Fig. 4: By comparing the gene expression of the F1 hybrid and its parents, the gene expression patterns of F1 were divided into additive gene expression patterns and nonadditive gene expression patterns.
figure 4

Midparent value [MPV = (HPV + LPV)/2]; High-parent value (HPV); low-parent value (LPV)

Traits contributing to yield heterosis in vegetables

Traits related to yield heterosis

Hybrids that exhibit heterosis show significant heterobeltiosis in yield, which is a complex trait that is usually measured by weight. To clearly study the mechanisms of yield increase in hybrids, it is essential to divide yield into other, simpler traits. This review describes the traits that contribute to vegetable yields. Fruits are the source of the yield of most plants; the yield contributing traits related to fruits usually include the fruit number, fruit size and fruit weight; earliness is usually also taken into account. Cabbage is a typical leafy, head-forming vegetable in Cruciferae, so its main yield contributing traits are head weight and head size (Fig. 5A, C). Similar to that of cabbage, the yield of radish is determined by its taproot. For leafy vegetables that do not form heads, the main yield heading traits are the number and size of the leaves. Unlike cruciferous vegetables, Cucurbitaceae and Solanaceae vegetables are produce multiple harvests and multiple fruits per plant (Fig. 5B, D), so the average single fruit weight and fruit yield per plant should be taken into account. In addition, Solanaceae vegetable flowers consist mostly of compound inflorescences89, so the numbers of flowers per cluster and fruits per cluster contribute greatly to production. Cucurbitaceae are single-inflorescence vegetables; only the fruits on the main vine are harvested in production, and the first nodal position of female flowers and sex ratio (M/F) affect the days to first harvest and the number of fruits per plant, respectively. Regardless of the trait considered, the total yield can be affected only by changes in yield-related traits. Therefore, it is necessary to analyze the mechanisms that regulate yield-related traits.

Fig. 5
figure 5

Contributing traits of yield heterosis in cucumber, cabbage and tomato. A Traits contributing to yield heterosis in cucumber, cabbage, and tomato: cucumber yield contributing traits include the number of fruits, days to first female flowering, days to first harvest, first nodal position of female flower, sex ratio (M/F), fruit length, fruit diameter, and fruit weight; cabbage yield contributing traits include fruit length, fruit diameter, and fruit weight; tomato yield contributing traits include number of fruits, days to first female flowering, days to first harvest, number of flowers/fruits per cluster, fruit length, fruit diameter, and fruit weight. B Cucumber: cucumber model in production, gynoecious line with a small number of branches. C Cabbage: an aerial and cross-sectional model of cabbage consisting of leaves and heads. D Tomato: a tomato with single inflorescences and indeterminate growth is crossbred with a tomato with compound inflorescences and determinate growth to produce the hybrid F1 with earlier fruiting, more compound inflorescences, and determinate growth

Relationship between yield heterosis and plant architecture

Since the “green revolution”, interest in breeding for specific plant architecture has significantly increased, and the idea of combining heterosis breeding with plant architecture breeding has been proposed90. Donald91 conducted research on half-dwarf plant architecture, which gradually turned into the concept of the ideotype. Donald introduced the ideotype concept, which refers to the plant architecture form that results in the minimum competitive intensity in population breeding. Although this definition is no longer used, the concept of an ideal plant architecture has played a major role in promoting plant breeding for high yields. Research on ideotypes first made progress in rice. It is worth mentioning that a key gene regulating ideotype, IPA1, was proven by Huang et al.75 to influence genes that are important in heterosis by using the indica-japonica hybrid rice group.
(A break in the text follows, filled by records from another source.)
/-- The first failing check of Table 17-5; path 2 is the staged one. -/
def headerCheck (h : Bytes) (path : Nat) (s : State) : Option Nat :=
  if headerFormatBad h then some stUpdHeader
  else if u16 h 6 ≠ 0x9600 then some stUpdPart
  else if hdType h ≠ 1 ∧ (hdType h ≠ 2 ∨ path = 2) then some stUpdType
  else if lengthsBad h then some stUpdLength
  else if hdSec h < s.secFloor then some stUpdRollback
  else if hdType h = 2 ∧ hdBase h ≠ s.boot.build then some stUpdBase
  else if s.boot.state ≠ 1 then some stUpdTrialActive
  else none

/-! Image slots (R450). -/

def slotAddr (k : Nat) : Nat := 0x280000 * k
def slotMem (k : Nat) (s : State) : List Host.Cell := if k = 0 then s.upd.slotA else s.upd.slotB
/-- Bytes of a slot; slot A may still hold the factory image (notes/assumptions/16.md). -/
def slotRead (k a n : Nat) (s : State) : Bytes :=
  if k = 0 ∧ s.upd.factoryA = true then (List.range n).map fun i => Config.factoryByte (a + i) else memRead (slotMem k s) a n
/-- An uncorrectable word in a range of a slot. -/
def slotUe (k a n : Nat) (s : State) : Option Nat :=
  s.nvs.ueWords.find? fun w => decide (slotAddr k + a ≤ w) && decide (w < slotAddr k + a + n)
/-- A write into a slot, read back; the first one into slot A ends what the factory left there. -/
def slotWrite (k a : Nat) (b : Bytes) (s : State) : State × Bool :=
  let q := writeRange (slotAddr k + a) b.length s
  let s1 := q.1
  ({ s1 with upd := if k = 0 then { s1.upd with slotA := memWrite s1.upd.slotA a b, factoryA := false }
                    else { s1.upd with slotB := memWrite s1.upd.slotB a b } }, q.2)
/-- The header stored in a slot. -/
def slotHeader (k : Nat) (s : State) : Bytes := slotRead k headerAt 320 s

/-! The image directory (R448). -/

def imageCompBad (img e : Bytes) : Bool :=
  let o := u32 e 4
  let n := u32 e 8
  decide (img.length < o + n) || crc32 (slice img o n) != u32 e 12

/-- Components 1 to 6 exactly once, and every component's CRC. -/
def directoryBad (img : Bytes) : Bool :=
  let es := (chunks 16 16 (img.take 256)).filter fun e => u16 e 0 != 0
  decide (img.length < 256) || es.any (imageCompBad img) ||
  (List.range 6).any fun k => (es.filter fun e => u16 e 0 == k + 1).length != 1

/-! Signatures (R447). -/

def rootKeyBytes : Bytes := beBytes 64 Config.rootKey
def rootOk (h : Bytes) : Bool := ecdsaOk rootKeyBytes (sha256 (h.take 0xC0)) (hdRoot h)
/-- The co-signature rule in force (15 R426). -/
def ownerOk (h : Bytes) (s : State) : Bool :=
  if s.cosign.require then
    (match s.cosign.key with | some k => ecdsaOk k (sha256 (h.take 0xC0)) (hdOwner h) | none => false)
  else true

/-! The delta (R449). -/

/-- The image that operations write, as far as they are well formed, and whether the delta is whole. `n` bounds the records;
`src` reads the active image, `act` is its length, `want` is IMAGE_LENGTH. -/
def deltaRun (src : Nat → Nat → Bytes) (act want : Nat) : Nat → Bytes → Bytes → Bytes × Bool
  | 0, _, out => (out, false)
  | k + 1, b, out =>
    let op := u8 b 0
    let n := u32 b 4
    let r := b.drop 16
    if b.length < 16 ∨ 3 < op ∨ n % 8 ≠ 0 then (out, false)
    else if op = 0 then (out, r.isEmpty && out.length == want)
    else if want < out.length + n then (out, false)
    else if op = 1 then
      (if u32 b 8 % 8 ≠ 0 ∨ act < u32 b 8 + n then (out, false) else deltaRun src act want k r (out ++ src (u32 b 8) n))
    else if op = 2 then (if r.length < n then (out, false) else deltaRun src act want k (r.drop n) (out ++ r.take n))
    else deltaRun src act want k r (out ++ (List.replicate (n / 8) (slice b 8 8)).flatten)

def applyDelta (body : Bytes) (s : State) (want : Nat) : Bytes × Bool :=
  deltaRun (fun a n => slotRead s.boot.slot a n s) s.boot.len want (body.length / 16 + 1) body []

/-! Stores of the update structures. -/

def storeBoot (b : BootRec) (s : State) : State × Bool :=
  let q := storeTwo placeBoot s.upd.boot b s
  ({ q.1 with upd := { q.1.upd with boot := q.2.1 } }, q.2.2)
def storeFloor (v : Nat) (s : State) : State × Bool :=
  let q := storeTwo placeFloor s.upd.floor v s
  ({ q.1 with upd := { q.1.upd with floor := q.2.1 } }, q.2.2)
def storeSession (x : Session) (s : State) : State × Bool :=
  let q := storeTwo placeSession s.upd.session x s
  ({ q.1 with upd := { q.1.upd with session := q.2.1 } }, q.2.2)
/-- The whole bitmap, and the word of one block's bit. -/
def storeBitmap (v : Nat) (s : State) : State × Bool :=
  let q := writeRange 0x7C2200 80 s
  (if q.2 then { q.1 with upd := { q.1.upd with bitmap := v } } else q.1, q.2)
def storeBit (k : Nat) (s : State) : State × Bool :=
  let q := writeRange (0x7C2200 + k / 64 * 8) 8 s
  (if q.2 then { q.1 with upd := { q.1.upd with bitmap := q.1.upd.bitmap + 2 ^ k } } else q.1, q.2)

/-- Ledger TARGETs of the boot and session records (numbers by notes/assumptions/19.md). -/
def bootTarget : Nat := 0xA100
def sessionTarget : Nat := 0xA101

/-! Download. -/

def otherSlot (s : State) : Nat := 1 - s.boot.slot
/-- Blocks stored and BLOCKS of the session. -/
def beginResult (s : State) : Nat := s.session.blocks + 65536 * blocksStored s
def bitmapFull (s : State) : Bool := blocksStored s == s.session.blocks

/-- The session that a header opens (R450, R453). -/
def newSession (h : Bytes) (path : Nat) (s : State) : Session :=
  { state := 0, path, slot := otherSlot s, blocks := blocksOf (hdBody h), base := if hdType h = 2 then deltaBase (hdBody h) else 0
    hash := hdHash h }

/-- R453: the four stores of a new session. -/
def openSession (h : Bytes) (path : Nat) (s : State) : State × Bool :=
  let x := newSession h path s
  match storeSession x s with
  | (s1, false) => (s1, false)
  | (s1, true) =>
    match storeBitmap 0 s1 with
    | (s2, false) => (s2, false)
    | (s2, true) =>
      match slotWrite x.slot headerAt h s2 with
      | (s3, false) => (s3, false)
      | (s3, true) => storeSession { x with state := 1 } s3

/-- The header is resumed or opens a session. -/
def beginSession (path : Nat) (c : Cmd) (s : State) : Next :=
  let x := s.session
  if x.state ≠ 0 ∧ x.hash = hdHash c.d.data ∧ x.path = path then okResult (beginResult s) s
  else
    let q := openSession c.d.data path s
    if q.2 then okResult (beginResult q.1) q.1 else refuse stNvsWrite q.1

def specUpdBegin : Spec := { specPlain 0x0D02 with need := 320, exact := true }
def updBegin (c : Cmd) (s : State) : Next :=
  if s.upd.applyBusy then refuse stUpdBusy s
  else match headerCheck c.d.data 1 s with
    | some st => refuse st s
    | none => beginSession 1 c s

/-- Bytes of block k of the session's body. -/
def blockLen (k : Nat) (s : State) : Nat := min 4096 (hdBody (slotHeader s.session.slot s) - 4096 * k)

/-- R454: a block's words, then its bit. The answer: the block was there already, or the write's state and success. -/
def putBlock (k : Nat) (b : Bytes) (s : State) : State × Bool :=
  match slotWrite s.session.slot (s.session.base + 4096 * k) b s with
  | (s1, false) => (s1, false)
  | (s1, true) => storeBit k s1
Studies of heterozygosity and ideotype were also combined effectively in tomato. The self-pruning (sp) gene promotes indeterminate growth in tomato, while the sft gene changes indeterminate growth into determinate growth by inhibiting the sp gene92. The sft gene results in the development of heterosis in tomatoes through the heterozygosity of a single gene15 and induces changes in plant architecture on the ground, causing tomato to produce compound inflorescences rather than single inflorescences93. The earliness of F1 was also higher than that of its parent (Fig. 5D), which increased tomato yield. Other vegetables in addition to tomato may also have ideotypes, and the key genes controlling plant architecture may also be important genes that are involved in the development of heterosis. Therefore, it is particularly important to study the genetic mechanisms of heterosis. By identifying the important genes involved in heterosis, the key genes that control plant ideotypes can be characterized.
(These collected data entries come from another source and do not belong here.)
-- ==== Sys2Proof/Machine/Link.lean ====
section
/-!
DEFINITION. The isolation links: frames, sessions, records, silence and leases (01 R12-R25, R541, R542; 07 R237, R238, R244-R246;
08 R266; 20 R509, R511).
-/
namespace Sys2Proof.Machine

/-! The far dies. -/

/-- A die without supply neither sends nor receives. -/
def dieDown (k : Nat) (s : State) : Bool := if k = 0 then !s.sense.powered else (s.far k).down

/-- A die's safe state begins (R18, R23, R30): the cause stays the first one of this safe state (20 R509). The SENSE die has no
outputs and no release: it goes on measuring (07 R238), and its cause is the first one since its power-up
(notes/assumptions/63.md). -/
def enterSafe (k cause : Nat) (s : State) : State :=
  let x := s.far k
  if x.safe then s
  else if k = 0 then s.setFar 0 { x with cause := if x.cause = 0 then cause else x.cause }
  else
    let s1 := s.setFar k { x with safe := true, cause := cause }
    if k = 1 then
      let e := s.fanEnv
      onPower (fun p => valveSafe s.now { p with fans := p.fans.map fun f => fanSafeEntry e p.supplyOff p.cmd.slots (p.fcmd f.ch) (p.frec f.ch) f }) s1
    else onIo (ioSafeEntry s.now) s1

/-- A frame's commands reach the die: levels, edges at a release (09 R293, 20 R512). -/
def applyCmd (k : Nat) (c : FieldCmd) (released : Bool) (s : State) : State :=
  if k = 1 then
    let safe := (s.far 1).safe
    onPower (fun p => let q := { p with cmd := c }; if safe then q else valveLevels s.now c.valves released q) s
  else onIo (fun p => { p with cmd := c }) s

/-- Requests and clears of an ILS frame that are still to be done act at the die (07 R228, R245); they wait for a configuration load
under way (R224). -/
def applyRequests (c : FieldCmd) (s : State) : State :=
  if !s.sense.cfgValid then s else
  let s1 := (c.requests.filter s.senLog.requests.contains).foldl (fun a i =>
    onSense (requestDue a.now i) { a with senLog := { a.senLog with requests := a.senLog.requests.erase i } }) s
  (c.clears.filter s1.senLog.clears.contains).foldl (fun a n =>
    let st := cswClearStatus n a.sense
    let a1 := putSense (cswClearDie n a.sense) { a with senLog := { a.senLog with clears := a.senLog.clears.erase n } }
    match a1.cmds.find? fun q => q.op == 0x0603 && p8 q.d 0 == n with
    | some q => finish q st 0 0 a1
    | none => a1) s1

/-- The records that an acknowledgement covers leave the queue (R16). -/
def ackQueue (ack : Nat) (q : List QRec) : List QRec :=
  if q.any fun r => r.num == ack then (q.dropWhile fun r => r.num != ack).drop 1 else q

/-- A session number other than the die's own: the records kept are numbered from 0 (R541). -/
def takeSession (n : Nat) (x : FarLink) : FarLink :=
  if x.session = n then x
  else { x with session := n, recNo := x.queue.length % 256
                queue := x.queue.zipIdx.map fun p => { p.1 with num := p.2 % 256, sent := none } }

/-- Frames lost between the last one and this one (R15). -/
def seqGap (last : Option Nat) (n : Nat) : Nat := match last with | some q => (n + 31 - q % 16) % 16 | none => 0

/-- A good frame at the far die: errors, local stamp, session, acknowledgement, configuration windows, timer and lease (R13,
R15-R18, R23, R24, R541). The restart by the frame that brings a new TIMEOUT already uses it: its CRC pass is both instants of R24
(notes/assumptions/63.md). -/
def farTake (f : OutFrame) (now : Nat) (x : FarLink) : FarLink :=
  let x := takeSession f.session { x with errs := x.errs + seqGap x.seqIn f.seq, seqIn := some f.seq, short := f.short, at' := now }
  { x with queue := ackQueue f.ack x.queue, timeout := f.timeout, up := true, window := f.window
           timer := if f.lease = 0 then some (now, f.timeout) else none
           lease := if f.lease = 0 then none else some (now + f.lease * 2 ^ 23) }

/-- What the SAFE bit and the release number do at the die (20 R509, R511): the link's state and whether it is released. A die
that has applied no number since its power-up takes the first one as applied (notes/assumptions/20.md). -/
def farRelease (safe : Bool) (n : Nat) (x : FarLink) : FarLink × Bool :=
  if safe then ({ x with release := some (x.release.getD n) }, false)
  else ({ x with release := some n, safe := x.safe && (x.release.isNone || x.release == some n) }, x.safe && x.release.isSome && x.release != some n)

/-- The order to power down: the SENSE die loses its state (R23). -/
def senseDown (s : State) : State := dropRequests { (s.setFar 0 (farReset false 0)) with sense := senseOff s.sense.pins }

/-- What a good frame does at the die. A result released in its cycle is released before its copies and clears act (07 R245, 08
R258). -/
def farGood (k : Nat) (f : OutFrame) (s : State) : State :=
  if k = 0 then
    let s0 := releaseDue s
    let s1 := s0.setFar 0 (farTake f s0.now (s0.far 0))
    let s2 := if s1.sense.cfgValid then onSense (fun d => { d with lin := f.cmd.lin }) s1 else s1
    if f.down then senseDown s2 else applyRequests f.cmd s2
  else
    let q := farRelease f.safe f.cmd.release (farTake f s.now (s.far k))
    let s1 := s.setFar k q.1
    applyCmd k f.cmd q.2 (if f.safe then enterSafe k 3 s1 else s1)

/-! Silence and lease expiry at the die (R18, R19, R21, R23). -/

/-- Ticks × 10^7 from the start of a period of n units of 10 µs to p hundredths of its end. -/
def timerSpan (n p : Nat) : Nat := n * p * 2 ^ 24
/-- The far die's own clock is accurate to 1 % of the timeout plus one frame period of 10 µs (R21): the timer may have reached the
timeout, -/
def farTimerUp (now : Nat) (a : Option (Nat × Nat)) : Bool :=
  match a with | some (t, n) => decide (t * 10000000 + timerSpan n 99 ≤ now * 10000000 + timerSpan 1 100) | none => false
/-- or has certainly reached it in an earlier cycle. -/
def farTimerPast (now : Nat) (a : Option (Nat × Nat)) : Bool :=
  match a with | some (t, n) => decide (t * 10000000 + timerSpan n 101 + timerSpan 1 100 < now * 10000000) | none => false

/-- The silence timer expires. -/
def silenceExpires (k : Nat) (s : State) : State :=
  let x := s.far k
  let s1 := enterSafe k 1 (s.setFar k { x with timer := none, up := false, expiries := x.expiries + 1 })
  if k = 0 then dropRequests s1 else s1
/-- The hold lease expires. -/
def leaseExpires (k : Nat) (s : State) : State :=
  let x := s.far k
  enterSafe k 2 (s.setFar k { x with lease := none, up := false, leases := x.leases + 1 })

/-- An expiry whose cycle has passed has taken place (R19, R23). -/
def farLapse (k : Nat) (s : State) : State :=
  if farTimerPast s.now (s.far k).timer then silenceExpires k s
  else match (s.far k).lease with
    | some e => if e < s.now then leaseExpires k s else s
    | none => s

/-- A good frame whose CRC check passes in the present cycle still waits in the queue: it wins over an expiry (R19). -/
def frameWaits (k : Nat) (s : State) : Bool :=
  match (s.near k).wire, s.pending.find? (fun c => match c with | .farFrameReceive t l _ => l == k && s.inCycle t | _ => false) with
  | f :: _, some (.farFrameReceive _ _ dmg) => (outTaken k dmg f).isSome
  | _, _ => false

def farSilence (k : Nat) (s : State) : State :=
  if dieDown k s || !farTimerUp s.now (s.far k).timer || frameWaits k s then s else silenceExpires k s

def leaseExpiry (k : Nat) (s : State) : State :=
  match (s.far k).lease with
  | some e => if dieDown k s ∨ s.now < e ∨ (s.now = e ∧ frameWaits k s = true) then s else leaseExpires k s
  | none => s

/-- A fault judgement of the IO die that waits in the queue for the present cycle. -/
def ioJudged (c : Instr) (s : State) : State :=
  let safe := (s.far 2).safe
  match c with
  | .uioOverload _ x => onIo (overload s.now safe x.ch x.ms x.curs) s
  | .uioBudgetOverload _ x => onIo (budgetOverload x.what x.sums) s
  | .uioCrossfeedPulse _ pin => onIo (crossPulse s.now safe pin) s
  | _ => s
/-- Fault judgements of a cycle are made before the commands that its frame brings (11 R331). -/
def judgedFirst (k : Nat) (s : State) : State :=
  if k ≠ 2 ∨ dieDown 2 s = true then s
  else (s.pending.filter fun c => match c with
    | .uioOverload t _ | .uioBudgetOverload t _ | .uioCrossfeedPulse t _ => s.inCycle t
    | _ => false).foldl (fun a c => ioJudged c a) s

/-- A frame from LOGIC reaches the die (R15). A discarded one counts once: the sequence goes on over it. -/
def farFrame (k : Nat) (dmg : Damage) (s : State) : State :=
  match (s.near k).wire with
  | [] => s
  | f :: rest =>
    let s1 := s.setNear k { s.near k with wire := rest }
    if dieDown k s then s1
    else match outTaken k dmg f with
      | some g => farGood k g (farLapse k s1)
      | none =>
        let x := s1.far k
        s1.setFar k { x with errs := x.errs + 1, seqIn := x.seqIn.map fun q => (q + 1) % 16 }

/-- Records of a frame: due resends oldest first, then new ones, seven at most (R13, R16). -/
def dueRecs (now : Nat) (q : List QRec) : List QRec :=
  let due := q.filter fun r => match r.sent with | some a => decide (a + usTicks 30 ≤ now) | none => false
  (due ++ q.filter fun r => r.sent.isNone).take 7

def dieView (k : Nat) (s : State) : DieView := if k = 0 then .sense s.sense else if k = 1 then .power s.power else .io s.io

/-- The die sends a frame. -/
def farSend (k : Nat) (s0 : State) : State :=
  if dieDown k s0 then s0
  else
    let s := farLapse k s0
    let x := s.far k
    let recs := dueRecs s.now x.queue
    let f := sealIn k { seq := x.seqOut, short := dieShort x s.now, session := x.session, farSafe := x.safe, cause := x.cause
                        expiries := x.expiries, leases := x.leases, errs := x.errs, drops := x.drops, view := dieView k s, recs, crc := 0 }
    let queue := x.queue.map fun r => if recs.any (fun p => p.num == r.num) then { r with sent := some s.now } else r
    s.setFar k { x with seqOut := (x.seqOut + 1) % 16, queue, wire := x.wire ++ [f] }

/-! LOGIC's frames. -/

/-- LOGIC sends link frames: it runs from an image, and the link has not been stopped on purpose. -/
def linkRuns (k : Nat) (s : State) : Bool := s.awake && !s.upd.recovery && !s.resetNow && !(s.near k).stopped

/-- Exchange slots that a die's loops read, with the valid mark (R544). -/
def slotCopies (s : State) : List SlotCopy :=
  ((((s.datum.recs tyFan).map fnXslot) ++ (s.datum.recs tyValve).map vaAmb).filter fun x => x != 0xFFFF).eraseDups.map fun x =>
    match lookupKey x s.exch with
    | some e => { slot := x, value := e.value, stamp := e.stamp, valid := e.version != 0 }
    | none => { slot := x, value := 0, stamp := 0, valid := false }

/-- Contour states that LOGIC forwards: as received, or each switch's FAULT_STATE while ILS is silent (07 R246). -/
def forwarded (s : State) : Nat :=
  if (s.near 0).lost then
    maskOf 64 fun n => match s.datum.cswRec n with
      | some r => if coFault r = 1 then true else if coFault r = 2 then false else bit s.senLog.active n
      | none => bit s.senLog.active n
  else s.senLog.active

/-- The state part of LOGIC's frames now. -/
def liveCmd (s : State) : FieldCmd :=
  { s.field.cmd with slots := slotCopies s, cswActive := forwarded s, cswLatched := s.senLog.latched, requests := s.senLog.requests
                     clears := s.senLog.clears, lin := s.senLog.linOut }

/-- The configuration windows of the frames toward die k: what core M loads into it (R13; 07 R224, R225; 08 R265; 10 R304). -/
def windowOf (k : Nat) (s : State) : Option Window :=
  s.store.datum.map fun d =>
    { datum := d, gains := if k = 0 then s.senLog.gains else [], lin := if k = 0 then s.senLog.linOut else []
      base := if k = 0 then (s.area.base.body).getD [] else [], bins := if k = 1 then (s.area.fans.body).getD [] else [] }

/-- A frame toward die k, with a hold lease or the order to power down. Before the first good frame after a start the session
number is open (R541). -/
def outFrame (k lease : Nat) (down : Bool) (s : State) : OutFrame :=
  let x := s.near k
  { seq := x.seqOut, short := shortOf s.now, safe := s.safe.set || s.field.cmd.safe, ack := x.lastTaken
    session := x.session.getD (s.open' % 16).toNat, timeout := x.timeout, lease, down, cmd := liveCmd s
    window := windowOf k s, crc := 0 }

def sendFrame (k lease : Nat) (down : Bool) (s : State) : State :=
  let x := s.near k
  let s1 := s.setNear k { x with seqOut := (x.seqOut + 1) % 16, wire := x.wire ++ [sealOut k (outFrame k lease down s)] }
  if x.session.isNone then s1.used else s1

/-! What LOGIC takes. -/

/-- A SENSE result (07 R237): the latest result, the gain, the Exchange slot, the sample. A result of before the Datum in force
gives no gain (07 R225). -/
def takeResult (entry status : Nat) (v : Int) (stamp took : Nat) (s : State) : State :=
  let l := s.senLog
  let s1 := { s with senLog := { l with
    latest := insertKey entry (stamp, (rcMark took (mkSample stamp 0 status v) s).status, v) l.latest
    gains := if l.govAt ≤ took then insertKey entry (status / 1024 % 8) l.gains else l.gains } }
  match s.datum.chanRec entry with
  | none => s1
  | some r =>
    let s2 := if stCode status = 0 ∧ chXslot r ≠ 0xFFFF then publish (chXslot r) (chSrc r) v stamp s1 else s1
    if chReport r then frontEnd took (mkSample stamp (chSrc r) status v) s2 else s2

/-- A Contour crossing (07 R244). -/
def takeCrossing (n : Nat) (active : Bool) (stamp took : Nat) (s : State) : State :=
  match s.datum.cswRec n with
  | none => s
  | some r =>
    let s1 := frontEnd took (mkSample stamp (coSrc r) 0 (b2n active : Nat)) (gazCrossing n s)
    if active && coIrq r then irq (128 + n) s1 else s1

/-- A check outcome; `prev` is the pin's outcome before it (08 R265, R266, R268). -/
def takeCheck (pin outcome rl ri origin prev : Nat) (base : Option Nat) (stamp : Nat) (s : State) : State :=
  let s2 := match base, s.areaNo with
    | some b, some k => (storeBase k (insertKey pin b ((s.areaAt k).base.body.getD [])) s).1
    | _, _ => s
  let s3 := if origin = 0 ∨ outcome ≠ prev then raiseAt stamp 0x0601 (leBytes 1 pin ++ leBytes 1 outcome ++ zeros 2 ++ leBytes 4 rl ++ leBytes 4 ri) s2 else s2
  if origin = 2 then
    (s3.cmds.filter fun c => c.op == 0x0622 && p8 c.d 0 == pin).foldl (fun a c => finish c stOk 0 outcome a) s3
  else s3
Advances in heterosis utilization and biotechnology in vegetables

Breeding for heterosis has been extensively studied in plants, and research on the heterobeltiosis of hybrid offspring in vegetables has focused mainly on yield94 and disease resistance29. Wellington95 and Tschermak96 showed that tomato hybrids exhibit heterosis in early maturity and during yield production. Krieger et al.15 cloned the single-gene sft that affects the female flower fertility rate in tomato by infiltrating the IL and TC populations. When the sft gene exhibited heterozygosity, the tomato yield exhibited heterosis. According to this study, tomato plants that showed yield heterosis also showed resistance to both biological and abiotic stresses. The heterozygous state of the Tm and Tm22 genes contributes to tobacco mosaic virus resistance97,98 and high-temperature stress tolerance99,100. Naresh et al.101 suggested that heterosis is the result of nonadditive gene effects and that it also plays an important role in improving Cercospora leaf spot resistance in eggplant in the field. Similar to studies on other vegetables, studies on heterosis in Cucurbitaceae vegetables have also focused mainly on yield and disease resistance. Pandey et al.102 used 77 cucumber hybrid generations and their parents to study the yield heterosis and contributing traits of different cucumber hybrid varieties and found that DC–1 × B–159 and VRC–11–2 × Bihar–10 were the best hybrid combinations for yield and prematurity. Using 48 F1 hybrids and their parents, the gene effects caused by diseases and insect pests under natural conditions29 were investigated. The results indicated that nonadditive gene effects had a significant regulatory effect on other traits in cucumber (except morbidity caused by Drosophila), demonstrating the importance of heterosis in cucumber breeding for disease resistance.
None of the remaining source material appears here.